Re: [PATCH 0/2] V4L: Extended crop/compose API

Tomasz Stanislawski <t.stanislaws@xxxxxxxxxxx> · Thu, 19 May 2011 17:50:39 +0200

Tomasz Stanislawski wrote:
Laurent Pinchart wrote:
On Saturday 14 May 2011 12:50:32 Hans Verkuil wrote:
On Friday, May 13, 2011 14:43:08 Laurent Pinchart wrote:
On Saturday 07 May 2011 13:52:25 Hans Verkuil wrote:
On Thursday, May 05, 2011 11:39:54 Tomasz Stanislawski wrote:
Hi Laurent and Hans,
I am very sorry for replying so lately. I was really busy during last 
week.
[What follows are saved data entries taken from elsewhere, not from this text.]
-- ==== Sys2Proof/Laws/Loop.lean ====
section
/-! SUPPORT. Messages from the loop: what the receive tests make of a message that is consumed, broadcast or
passed on, and the event of a command and of a forwarded message. -/

namespace Sys2Proof.Machine

/-! ### The receive tests (R162) -/

/-- A good message with the link UP is heard (R169). -/
theorem State.goodMessage_of_up {s : State} (h : s.loop.link = .up) : s.goodMessage = s.heard := by
  simp [State.goodMessage, State.validInput, State.heard, State.timer, h]

@[simp] theorem State.heard_isOwn (s : State) (a : Byte) : s.heard.isOwn a = s.isOwn a := rfl

@[simp] theorem State.heard_passThrough (s : State) : s.heard.passThrough = s.passThrough := rfl

@[simp] theorem State.heard_lane (s : State) (n : LaneId) : s.heard.lane n = s.lane n := rfl

@[simp] theorem State.heard_port (s : State) (n : LaneId) : s.heard.port n = s.port n := rfl

@[simp] theorem State.heard_placeFree (s : State) : s.heard.placeFree = s.placeFree := rfl

/-- Hearing a message keeps a settled part settled. -/
theorem State.Settled.heard {s : State} (h : s.Settled) : s.heard.Settled :=
  h.congr rfl rfl rfl rfl rfl rfl rfl rfl

/-- A message that reaches test 4 is delivered, delivered and passed on, or passed on (R162, tests 4 to 6). -/
theorem State.receive_of_accepts {s : State} {type : Byte} {m : Arrival} (f : State → State)
    (h : s.Accepts type m) :
    s.receive type m f =
      if s.isOwn m.destination then f s.heard
      else if m.destination = 31 then (if s.passThrough then s.heard else f s.heard).forward type m
      else s.heard.forward type m := by
  obtain ⟨hl, hi, ho, hh⟩ := h
  simp [State.receive, hi, State.goodMessage_of_up hl, hl, ho, Nat.not_le.2 hh]

/-- A message consumed is delivered. -/
theorem State.receive_of_consumes {s : State} {type : Byte} {m : Arrival} (f : State → State)
    (h : s.Consumes type m) : s.receive type m f = f s.heard := by
  simp [State.receive_of_accepts f h.1, h.2]

/-- A message processed is delivered, and passed on unless it was addressed to this controller alone. -/
theorem State.receive_of_processes {s : State} {type : Byte} {m : Arrival} (f : State → State)
    (h : s.Processes type m) :
    s.receive type m f =
      if s.isOwn m.destination then f s.heard else (f s.heard).forward type m := by
  obtain ⟨ha, ho, hd⟩ := h
  have hp : s.passThrough = false := by
    simp only [State.passThrough]
    cases hs : s.ownAddress <;> simp_all
  rw [State.receive_of_accepts f ha]
  split
  · rfl
  · rcases hd with hd | hd
    · contradiction
    · simp [hd, hp]

/-! ### A message passed on -/

/-- The event that forwards one message on a settled part ends with it passed on (R164, R168). -/
theorem State.finish_forward {t s : State} (type : Byte) (m : Arrival) (h : t.Settled)
    (hp : s.placeFree = true → t.placeFree = true) :
    (t.forward type m).finish s
      = t.passedOn ⟨type, m.destination, m.source, m.hops + 1, m.payload⟩ := by
  obtain ⟨hg, ⟨hr, hq⟩, ho⟩ := h
  by_cases hfull : t.loop.transit.length < 16
  · have hf : t.forward type m = { t with loop := { t.loop with
        transit := t.loop.transit ++ [⟨type, m.destination, m.source, m.hops + 1, m.payload⟩] } } := by
      rw [State.forward, if_pos hfull]
    rw [hf]
    generalize hx : ({ t with loop := _ } : State) = x
    have hgx : x.PlacesGiven := by subst hx; exact hg
    have hpx : s.placeFree = true → x.placeFree = true := by subst hx; exact hp
    have hqx : x.loop.pendingEvents = [] ∨ x.generalFree = 0 := by subst hx; exact hq
    have hrx : x.mgmt.raised = [] := by subst hx; exact hr
    simp only [State.finish, State.givePlaces_of_given _ _ hgx, State.checkMazeFull_of_kept _ _ hpx,
      State.queuePending_of_queued _ hqx, State.flushRaised_of_none _ hrx]
    cases hsend : t.loop.sending with
    | some y =>
      have : x.OutputServed := .inl (by subst hx; simp [hsend])
      rw [State.arbitrate_of_served _ _ this, State.queuePending_of_queued _ hqx]
      subst hx
      simp [State.passedOn, hsend, hfull]
    | none =>
      rcases ho with ho | ⟨ht, hi⟩
      · simp [hsend] at ho
      · have ha : x.arbitrate s.loop.sending.isNone
            = t.passedOn ⟨type, m.destination, m.source, m.hops + 1, m.payload⟩ := by
          subst hx
          simp [State.arbitrate, hsend, ht, hi, State.startTransit, State.passedOn]
        rw [ha, State.queuePending_of_queued]
        have hpe : t.loop.pendingEvents = [] := by
          rcases hq with hq | hq
          · exact hq
          · have := State.generalFree_of_empty t hi; omega
        left
        simp [State.passedOn, hsend, hpe]
  · have hf : t.forward type m
        = { t with loop := { t.loop with transitDrops := satAdd16 t.loop.transitDrops 1 } } := by
      rw [State.forward, if_neg hfull]
    have hsome : t.loop.sending.isNone = false := by
      rcases ho with ho | ⟨ht, -⟩
      · cases hsend : t.loop.sending <;> simp_all
      · rw [ht] at hfull; exact absurd (by decide) hfull
    rw [hf, State.finish_of_settled]
    · simp [State.passedOn, hsome, hfull]
    · exact State.Settled.congr ⟨hg, ⟨hr, hq⟩, ho⟩ rfl rfl rfl rfl rfl rfl rfl rfl
    · exact hp

/-- The event of a notice that is processed: its delivery, passed on if it was a broadcast. -/
theorem State.event_of_processes {s t : State} {type : Byte} {m : Arrival} {f : State → State}
    (h : s.Processes type m) (hf : f s.heard = t) (ht : t.Settled)
    (hp : s.placeFree = true → t.placeFree = true) :
    (s.event fun x => x.receive type m f) = t.onward s type m := by
  simp only [State.event, State.receive_of_processes f h, hf, State.onward]
  split
  · exact State.finish_of_settled t s ht hp
  · exact State.finish_forward type m ht hp

/-! ### Commands (R163, R174, R175) -/

/-- The event of a command that is carried out or refused: what its body leaves, with its ANSWER offered. -/
theorem State.event_of_command {s t : State} {type code : Byte} {m : Arrival} {body : State → CommandResult}
    (h : s.TakesCommand type m) (hb : (body s.heard).state = t) (ht : t.Settled)
    (hp : s.placeFree = true → t.placeFree = true) (ho : t.ownAddress = s.ownAddress) :
    (s.event fun x => x.receive type m fun x => x.commandDelivered m fun x => x.takeCommand code body)
      = t.offered (.answer ⟨code, (body s.heard).status, (body s.heard).table, (body s.heard).data⟩) := by
  obtain ⟨-, hc, hm, hd, ha⟩ := h
  have hown : t.ownAddress.isSome = true := by
    have := hc.2
    rw [ho]
    cases hs : s.ownAddress with
    | none => rw [State.isOwn, hs] at this; exact absurd this (by simp)
    | some a => rfl
  refine State.event_eq_offered (t := t) ?_ ht hp hown (.inl rfl)
  rw [State.receive_of_consumes _ hc]
  have ha' : ¬4 ≤ s.heard.answersOccupied := by
    have : s.heard.answersOccupied = s.answersOccupied := rfl
    omega
  simp only [State.commandDelivered, hm, hd, ne_eq, not_false_eq_true, and_self, if_true, State.takeCommand,
    ha', if_false, hb]

/-- The event of a command that finds four answer entries occupied: one overrun (R175). -/
theorem State.event_of_overrun {s : State} {type code : Byte} {m : Arrival} (body : State → CommandResult)
    (hs : s.Settled) (hc : s.Consumes type m) (hm : m.source = 0) (hd : m.destination ≠ 31)
    (ha : 4 ≤ s.answersOccupied) :
    (s.event fun x => x.receive type m fun x => x.commandDelivered m fun x => x.takeCommand code body)
      = { s.heard with mgmt := { s.mgmt with overruns := min 65535 (s.mgmt.overruns + 1) } } := by
  have ha' : 4 ≤ s.heard.answersOccupied := ha
  refine State.event_eq ?_ (hs.heard.congr rfl rfl rfl rfl rfl rfl rfl rfl) id
  rw [State.receive_of_consumes _ hc]
  simp only [State.commandDelivered, hm, hd, ne_eq, not_false_eq_true, and_self, if_true, State.takeCommand,
    ha', satAdd16]
  rfl

end Sys2Proof.Machine
end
Thank you very much for your interest and comments :).

[snip]

>> -----------------------------------------------------------------
>>>>>
>>>>> Name
>>>>>
>>>>>     VIDIOC_S_SELECTION - set cropping rectangle on an input of a 
device

[snip]

>>>>> v4l2-selection::r is filled with suggested coordinates. The 
coordinates
>>>>> are expressed in driver-dependant units.
>
> What kind of driver-dependant units do you think will be used in 
practice ?

In a case of sensors, units could be subpixels. For analog TV inputs, 
units may be milliseconds. For printers/scanner, units may be 
centimeters.
I think that there are many other examples out there.

Applications set V4L2_SEL_TRY flag in v4l2_selection::flags to
prevent a driver from applying selection configuration to hardware.
I mentioned this before but I am very much opposed to this flag. 
It is
inconsistent with the TRY_FMT and TRY_EXT_CTRLS ioctls. Note that in
video_ioctl2 it should be just one function with 'try' boolean
argument. It has always been a mistake that the try and set functions
were separated in the driver code IMHO.

I know that the subdev ioctls do not have a try version, but it is 
not
quite the same in that those try functions actually store the try
information.
That's exactly why the subdevs pad-level API has a try flag instead 
of a
try operation, and that's why g/s_selection on subdevs will be done 
with
a try flag.

As for the video device node API, I won't oppose a TRY ioctl, as 
long as
we can guarantee there will never be dependencies between the 
selection
rectangles and other parameters (or between the different selection
rectangles). If the crop rectangle depends on the compose rectangle 
for
instance, how can you implement a TRY ioctl to try a crop rectangle 
for
a specific compose rectangle, without modifying the active compose
rectangle first ?
In that case the TRY would adjust the crop so that it works with the
current compose rectangle.

And how do you try both crop and compose settings without modifying 
the active configuration ? That's not possible, and I think it's a 
bad API limitation.

VIDIOC_TRY_MULTISELECTION ?

But this is just one more example of our lack of proper support for 
pipeline
setup. It doesn't really matter whether this is at the subdev level 
or at
the driver level, both have the same problems.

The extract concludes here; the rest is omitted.